A sodium-based battery is one that combines sodium with a compound called inositol. Developed by researchers at Stanford University in October 2017. The sodium in the new battery binds to a compound called inositol, an organic compound commonly found in household products, including infant formula. Just as sodium is much more abundant than lithium, rice furfuryl alcohol is easily extracted from rice bran and can also be found in by-products produced during corn processing.
The main principle of sodium-based batteries
In sodium-ion batteries, sodium ions can attach to inositol, a common compound extracted from the liquid by-product of rice bran or corn processing. The new combination of sodium ions and inositol significantly improves ion cycling in sodium-based batteries, allowing ions to move more efficiently from the cathode through the electrolyte to the phosphorus anode, resulting in a stronger electrical current.

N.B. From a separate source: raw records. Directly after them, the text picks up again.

@[simp] theorem State.modDir_cores (s : State) (pa : Nat) (f : DirEntry → DirEntry) : (s.modDir pa f).cores = s.cores := by
  unfold State.modDir; split <;> rfl
@[simp] theorem State.modDir_mem (s : State) (pa : Nat) (f : DirEntry → DirEntry) : (s.modDir pa f).mem = s.mem := by
  unfold State.modDir; split <;> rfl
@[simp] theorem State.modDir_poison (s : State) (pa : Nat) (f : DirEntry → DirEntry) : (s.modDir pa f).poison = s.poison := by
  unfold State.modDir; split <;> rfl
@[simp] theorem State.modDir_restored (s : State) (pa : Nat) (f : DirEntry → DirEntry) : (s.modDir pa f).restored = s.restored := by
  unfold State.modDir; split <;> rfl
@[simp] theorem State.modDir_winPoison (s : State) (pa : Nat) (f : DirEntry → DirEntry) : (s.modDir pa f).winPoison = s.winPoison := by
  unfold State.modDir; split <;> rfl
@[simp] theorem State.modDir_stamps (s : State) (pa : Nat) (f : DirEntry → DirEntry) : (s.modDir pa f).stamps = s.stamps := by
  unfold State.modDir; split <;> rfl
@[simp] theorem State.modDir_floors (s : State) (pa : Nat) (f : DirEntry → DirEntry) : (s.modDir pa f).floors = s.floors := by
  unfold State.modDir; split <;> rfl
@[simp] theorem State.modDir_agentTime (s : State) (pa : Nat) (f : DirEntry → DirEntry) : (s.modDir pa f).agentTime = s.agentTime := by
  unfold State.modDir; split <;> rfl
@[simp] theorem State.modDir_epoch (s : State) (pa : Nat) (f : DirEntry → DirEntry) : (s.modDir pa f).epoch = s.epoch := by
  unfold State.modDir; split <;> rfl
@[simp] theorem State.modDir_locks (s : State) (pa : Nat) (f : DirEntry → DirEntry) : (s.modDir pa f).locks = s.locks := by
  unfold State.modDir; split <;> rfl
@[simp] theorem State.modDir_lockReqs (s : State) (pa : Nat) (f : DirEntry → DirEntry) : (s.modDir pa f).lockReqs = s.lockReqs := by
  unfold State.modDir; split <;> rfl
@[simp] theorem State.modDir_probes (s : State) (pa : Nat) (f : DirEntry → DirEntry) : (s.modDir pa f).probes = s.probes := by
  unfold State.modDir; split <;> rfl
@[simp] theorem State.modDir_lkdTiming (s : State) (pa : Nat) (f : DirEntry → DirEntry) : (s.modDir pa f).lkdTiming = s.lkdTiming := by
  unfold State.modDir; split <;> rfl
@[simp] theorem State.modDir_lkdCounts (s : State) (pa : Nat) (f : DirEntry → DirEntry) : (s.modDir pa f).lkdCounts = s.lkdCounts := by
  unfold State.modDir; split <;> rfl
@[simp] theorem State.modDir_procs (s : State) (pa : Nat) (f : DirEntry → DirEntry) : (s.modDir pa f).procs = s.procs := by
  unfold State.modDir; split <;> rfl
@[simp] theorem State.modDir_qscStall (s : State) (pa : Nat) (f : DirEntry → DirEntry) : (s.modDir pa f).qscStall = s.qscStall := by
  unfold State.modDir; split <;> rfl
@[simp] theorem State.modDir_qscProc (s : State) (pa : Nat) (f : DirEntry → DirEntry) : (s.modDir pa f).qscProc = s.qscProc := by
  unfold State.modDir; split <;> rfl
@[simp] theorem State.modDir_qscCounts (s : State) (pa : Nat) (f : DirEntry → DirEntry) : (s.modDir pa f).qscCounts = s.qscCounts := by
  unfold State.modDir; split <;> rfl
@[simp] theorem State.modDir_xlt (s : State) (pa : Nat) (f : DirEntry → DirEntry) : (s.modDir pa f).xlt = s.xlt := by
  unfold State.modDir; split <;> rfl
@[simp] theorem State.modDir_shootdowns (s : State) (pa : Nat) (f : DirEntry → DirEntry) : (s.modDir pa f).shootdowns = s.shootdowns := by
  unfold State.modDir; split <;> rfl
@[simp] theorem State.modDir_fe (s : State) (pa : Nat) (f : DirEntry → DirEntry) : (s.modDir pa f).fe = s.fe := by
  unfold State.modDir; split <;> rfl
@[simp] theorem State.modDir_saved (s : State) (pa : Nat) (f : DirEntry → DirEntry) : (s.modDir pa f).saved = s.saved := by
  unfold State.modDir; split <;> rfl
@[simp] theorem State.modDir_mgt (s : State) (pa : Nat) (f : DirEntry → DirEntry) : (s.modDir pa f).mgt = s.mgt := by
  unfold State.modDir; split <;> rfl
@[simp] theorem State.modDir_mailOut (s : State) (pa : Nat) (f : DirEntry → DirEntry) : (s.modDir pa f).mailOut = s.mailOut := by
  unfold State.modDir; split <;> rfl
@[simp] theorem State.modDir_mailNo (s : State) (pa : Nat) (f : DirEntry → DirEntry) : (s.modDir pa f).mailNo = s.mailNo := by
  unfold State.modDir; split <;> rfl
@[simp] theorem State.modDir_ports (s : State) (pa : Nat) (f : DirEntry → DirEntry) : (s.modDir pa f).ports = s.ports := by
  unfold State.modDir; split <;> rfl
@[simp] theorem State.modDir_dbg (s : State) (pa : Nat) (f : DirEntry → DirEntry) : (s.modDir pa f).dbg = s.dbg := by
  unfold State.modDir; split <;> rfl
@[simp] theorem State.modDir_gangStop (s : State) (pa : Nat) (f : DirEntry → DirEntry) : (s.modDir pa f).gangStop = s.gangStop := by
  unfold State.modDir; split <;> rfl
@[simp] theorem State.modDir_gangDue (s : State) (pa : Nat) (f : DirEntry → DirEntry) : (s.modDir pa f).gangDue = s.gangDue := by
  unfold State.modDir; split <;> rfl
@[simp] theorem State.modDir_debugRun (s : State) (pa : Nat) (f : DirEntry → DirEntry) : (s.modDir pa f).debugRun = s.debugRun := by
  unfold State.modDir; split <;> rfl
@[simp] theorem State.modDir_fenced (s : State) (pa : Nat) (f : DirEntry → DirEntry) : (s.modDir pa f).fenced = s.fenced := by
  unfold State.modDir; split <;> rfl
@[simp] theorem State.modDir_errs (s : State) (pa : Nat) (f : DirEntry → DirEntry) : (s.modDir pa f).errs = s.errs := by
  unfold State.modDir; split <;> rfl
@[simp] theorem State.modDir_awaited (s : State) (pa : Nat) (f : DirEntry → DirEntry) : (s.modDir pa f).awaited = s.awaited := by
  unfold State.modDir; split <;> rfl
@[simp] theorem State.modDir_late (s : State) (pa : Nat) (f : DirEntry → DirEntry) : (s.modDir pa f).late = s.late := by
  unfold State.modDir; split <;> rfl
@[simp] theorem State.modDir_slices (s : State) (pa : Nat) (f : DirEntry → DirEntry) : (s.modDir pa f).slices = s.slices := by
  unfold State.modDir; split <;> rfl
@[simp] theorem State.modDir_gtlb (s : State) (pa : Nat) (f : DirEntry → DirEntry) : (s.modDir pa f).gtlb = s.gtlb := by
  unfold State.modDir; split <;> rfl
@[simp] theorem State.modDir_walkCache (s : State) (pa : Nat) (f : DirEntry → DirEntry) : (s.modDir pa f).walkCache = s.walkCache := by
  unfold State.modDir; split <;> rfl
@[simp] theorem State.modDir_seq (s : State) (pa : Nat) (f : DirEntry → DirEntry) : (s.modDir pa f).seq = s.seq := by
  unfold State.modDir; split <;> rfl
@[simp] theorem State.modDir_time (s : State) (pa : Nat) (f : DirEntry → DirEntry) : (s.modDir pa f).time = s.time := by
  unfold State.modDir; split <;> rfl
@[simp] theorem State.modDir_readmitSeq (s : State) (pa : Nat) (f : DirEntry → DirEntry) : (s.modDir pa f).readmitSeq = s.readmitSeq := by
  unfold State.modDir; split <;> rfl
@[simp] theorem State.modDir_clock (s : State) (pa : Nat) (f : DirEntry → DirEntry) : (s.modDir pa f).clock = s.clock := by
  unfold State.modDir; split <;> rfl
@[simp] theorem State.modDir_withheld (s : State) (pa : Nat) (f : DirEntry → DirEntry) : (s.modDir pa f).withheld = s.withheld := by
  unfold State.modDir; split <;> rfl
@[simp] theorem State.modDir_cur (s : State) (pa : Nat) (f : DirEntry → DirEntry) : (s.modDir pa f).cur = s.cur := by
  unfold State.modDir; split <;> rfl
@[simp] theorem State.modDir_agenda (s : State) (pa : Nat) (f : DirEntry → DirEntry) : (s.modDir pa f).agenda = s.agenda := by
  unfold State.modDir; split <;> rfl
@[simp] theorem State.modDir_turns (s : State) (pa : Nat) (f : DirEntry → DirEntry) : (s.modDir pa f).turns = s.turns := by
  unfold State.modDir; split <;> rfl
@[simp] theorem State.modDir_latch (s : State) (pa : Nat) (f : DirEntry → DirEntry) : (s.modDir pa f).latch = s.latch := by
  unfold State.modDir; split <;> rfl
@[simp] theorem State.modDir_ide (s : State) (pa : Nat) (f : DirEntry → DirEntry) : (s.modDir pa f).ide = s.ide := by
  unfold State.modDir; split <;> rfl
@[simp] theorem State.modDir_slotOk (s : State) (pa : Nat) (f : DirEntry → DirEntry) : (s.modDir pa f).slotOk = s.slotOk := by
  unfold State.modDir; split <;> rfl
@[simp] theorem State.modDir_slotDigest (s : State) (pa : Nat) (f : DirEntry → DirEntry) : (s.modDir pa f).slotDigest = s.slotDigest := by
  unfold State.modDir; split <;> rfl
@[simp] theorem State.modDir_runDigest (s : State) (pa : Nat) (f : DirEntry → DirEntry) : (s.modDir pa f).runDigest = s.runDigest := by
  unfold State.modDir; split <;> rfl
@[simp] theorem State.modDir_fuses (s : State) (pa : Nat) (f : DirEntry → DirEntry) : (s.modDir pa f).fuses = s.fuses := by
  unfold State.modDir; split <;> rfl
@[simp] theorem State.modDir_certs (s : State) (pa : Nat) (f : DirEntry → DirEntry) : (s.modDir pa f).certs = s.certs := by
  unfold State.modDir; split <;> rfl
@[simp] theorem State.modDir_spdmOut (s : State) (pa : Nat) (f : DirEntry → DirEntry) : (s.modDir pa f).spdmOut = s.spdmOut := by
  unfold State.modDir; split <;> rfl
@[simp] theorem State.modDir_certOut (s : State) (pa : Nat) (f : DirEntry → DirEntry) : (s.modDir pa f).certOut = s.certOut := by
  unfold State.modDir; split <;> rfl
@[simp] theorem State.modDir_safeTier (s : State) (pa : Nat) (f : DirEntry → DirEntry) : (s.modDir pa f).safeTier = s.safeTier := by
  unfold State.modDir; split <;> rfl
@[simp] theorem State.modDir_powered (s : State) (pa : Nat) (f : DirEntry → DirEntry) : (s.modDir pa f).powered = s.powered := by
  unfold State.modDir; split <;> rfl
@[simp] theorem State.modDir_tick (s : State) (pa : Nat) (f : DirEntry → DirEntry) : (s.modDir pa f).tick = s.tick := by
  unfold State.modDir; split <;> rfl
@[simp] theorem State.modDir_nextUid (s : State) (pa : Nat) (f : DirEntry → DirEntry) : (s.modDir pa f).nextUid = s.nextUid := by
  unfold State.modDir; split <;> rfl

One of the biggest hurdles facing sodium- and potassium-based batteries is that they decay and degrade faster than lithium-ion batteries and have lower energy densities. But that's not always the case. When the researchers studied the reaction of lithium, sodium and potassium ions with iron sulfide particles, they found that sodium and potassium were more stable with iron sulfide during the reaction, suggesting that batteries based on sodium or potassium may have a longer lifespan than expected. .
The difference between sodium-based batteries and lithium-ion batteries
1. The charge carriers inside the battery are different. Lithium-ion batteries are charged and discharged through the movement and conversion of lithium ions between the positive and negative electrodes, while sodium-ion batteries are achieved by the intercalation and deintercalation of sodium ions between the positive and negative electrodes. Actually both work the same way.
2. The ionic radii of the two are different, and the difference in radii makes the performance of the sodium-ion battery far inferior to that of the lithium-ion battery; the lithium-ion negative electrode can make graphite, but the sodium ion is difficult to be de-intercalated/inserted into the graphite, and the capacity is very small. Other carbon materials can reach more than 300 mA hours after processing; the ion capacity of the positive electrode is very small, only more than 100 mA hours; due to the large radius, the insertion/de-insertion resistance of sodium ions in the positive and negative electrodes is very large; the reversibility is poor, irreversible Large capacity loss.
At present, the technical core of new energy vehicles lies in lithium-ion batteries, but now there is a sodium-based battery that can store the same energy as the latest lithium-ion batteries at a lower price. Material prices account for a quarter of battery prices. Lithium-ion batteries have been around for 25 years and dominated an important market, but lithium is becoming scarcer and more expensive to mine. To that end, scientists have found that sodium can also store ions, and that batteries are cheaper and more powerful to make.
While the new sodium-based battery may never meet the needs of electric car manufacturers, researchers believe it will help store energy from sustainable sources such as solar panels and wind turbines.